Below are several entries. Transcribe exactly those lines that fall from the one with "ordered : Bool" through the one with "steps 6 or 7. -/", end lines included.
========================================================================
-- ==== Sys2Proof/Syntax.lean ====
section
/-! DEFINITION. The commands of the VL4620: one constructor for each row of the opcode table, with its operands. -/
namespace Sys2Proof

/-- The two keepers (R157). -/
inductive Keeper where
  | a | b
  deriving DecidableEq, Repr

/-- The ports of the host link; codes 1 to 3 of `ROOM[n].port` (R262). -/
inductive Port where
  | spi | i2c | uart
  deriving DecidableEq, Repr

/-- What the hardware measures and the keeper samples at step 1 of a Batch (R293, R529, R556): the analog world. -/
structure Sample where
  /-- `BATSNS`, VSYS and CAPH in mV. -/
  batMv  : Nat
  vsysMv : Nat
  capMv  : Nat
  /-- Battery current in µA, positive into the cell (R520), and temperature in 0.1 °C. -/
  batUa  : Int
  batTemp : Int
  /-- Charge into the cell that continuous sampling counted since the previous sample, µAs (R522, R525). -/
  charge : Int
  /-- Measured outputs of the 16 rails in mV, and rails in current limit (R378). -/
  railMv : List Nat
  railLimit : BitVec 16
  /-- Harvest power delivered into VSYS, µW (R556). -/
  harvestUw : Nat
  /-- Inputs delivering power, as `MIR.SRC` codes them (R293). -/
  src    : Nat
  /-- `PRIIN` in mV, and rectifier output in mV (R446). -/
  priMv  : Nat
  rectMv : Nat
  pvMv   : Nat
  /-- `DCIN` and `CAPM` in mV, and whether the dock regulator holds `DCIN` at `DC.vin_reg` (R423, R450). -/
  dcinMv : Nat
  capmMv : Nat
  dcReg  : Bool
  deriving DecidableEq, Repr

/-- What a start senses: the outcome of ROM, calibration and key store checks on this unit, the straps, the level that VSYS
has held for the start gate, `PRIIN`, and the battery (R56, R106, R114, R544). -/
structure StartSense where
  romOkA : Bool
  romOkB : Bool
  keystoreOk : Bool
  calOk  : Bool
  /-- The straps `RSEL0` to `RSEL2` as read, one by one; none where R54 leaves a ball's reading undefined. -/
  rsel0  : Option Bool
  rsel1  : Option Bool
  rsel2  : Option Bool
  vsysMv : Nat
  priMv  : Nat
  batMv  : Nat
  batTemp : Int
  deriving DecidableEq, Repr

/-- What an active keeper does in its closing window (R163, R164): the fields of the commit word that it writes, the number
of payload bytes that it has written since the latest write to buffer offset 0, and whether they were written as R163
requires. -/
structure CommitTry where
  batch   : BitVec 48
  writer  : Keeper
  length  : Nat
  written : Nat
  ordered : Bool
  deriving DecidableEq, Repr

/-- How far the active keeper's work of a Batch comes before the marks of R137: the manual gives no execution times
for a Batch's work, so a command says where it stands. -/
inductive WorkExtent where
  /-- Every step ends before the budget mark and the commit is accepted. -/
  | full
  /-- As `full`, and the other keeper tries to write a shadow target, the request table or mirror RAM (R160). -/
  | strayWrite
  /-- Steps 1 to 7 end before the budget mark, and the keeper writes this commit word before the commit deadline (R164). -/
  | commitAs (w : CommitTry)
  /-- Steps 1 to 7 end before the budget mark, and the commit word is written after the commit deadline (R140). -/
  | lateCommit
  /-- The budget mark passes during intake after `k` requests have been taken (R142). -/
  | stopAtIntake (k : Nat)
  /-- The budget mark passes during step 4 or 5, before the publish. -/
  | stopBeforePublish
  /-- The set is published after the budget mark and before the commit deadline (R138). -/
  | latePublish
  /-- The set is published before the budget mark; the mark passes during steps 6 or 7. -/
  | stopAfterPublish
  deriving DecidableEq, Repr

/-- A request as it stands in a submission slot, without its opcode (R310): Room, `tag`, `seq`, `flags`, `len` and
argument bytes. -/
structure Req where
  room  : RoomId
  tag   : Half
  seq   : Half
  flags : Byte
  len   : Nat
  args  : List Byte
  deriving DecidableEq, Repr

/-- A request's identity: Room, `tag` and `seq` (R312). -/
structure ReqId where
  room : RoomId
  tag  : Half
  seq  : Half
  deriving DecidableEq, Repr

/-- One accepted Hall edge: the sensor and its new level (R455). -/
inductive HallEdge where
  | aRise | bRise | aFall | bFall
  deriving DecidableEq, Repr

/-- Qualifying inputs of the power cycle that leaves SEALED (R661). -/
inductive GraveInput where
  | dcin | pv | kinetic
  deriving DecidableEq, Repr

/-- Where proofing failed (R361). -/
inductive ProofCause where
  | halfWindow | foldback | windowEnd
  deriving DecidableEq, Repr

/-- Protections that trip a rail (R367). -/
inductive TripCause where
  | overCurrent | overVoltage | thermal
  deriving DecidableEq, Repr

/-- Spaces of `DBG_MEM` (R724). -/
inductive MemSpace where
  | sramA | sramB | shared | nvm
  deriving DecidableEq, Repr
========================================================================
(YOUR SOLUTION)
  ordered : Bool
  deriving DecidableEq, Repr

/-- How far the active keeper's work of a Batch comes before the marks of R137: the manual gives no execution times
for a Batch's work, so a command says where it stands. -/
inductive WorkExtent where
  /-- Every step ends before the budget mark and the commit is accepted. -/
  | full
  /-- As `full`, and the other keeper tries to write a shadow target, the request table or mirror RAM (R160). -/
  | strayWrite
  /-- Steps 1 to 7 end before the budget mark, and the keeper writes this commit word before the commit deadline (R164). -/
  | commitAs (w : CommitTry)
  /-- Steps 1 to 7 end before the budget mark, and the commit word is written after the commit deadline (R140). -/
  | lateCommit
  /-- The budget mark passes during intake after `k` requests have been taken (R142). -/
  | stopAtIntake (k : Nat)
  /-- The budget mark passes during step 4 or 5, before the publish. -/
  | stopBeforePublish
  /-- The set is published after the budget mark and before the commit deadline (R138). -/
  | latePublish
  /-- The set is published before the budget mark; the mark passes during steps 6 or 7. -/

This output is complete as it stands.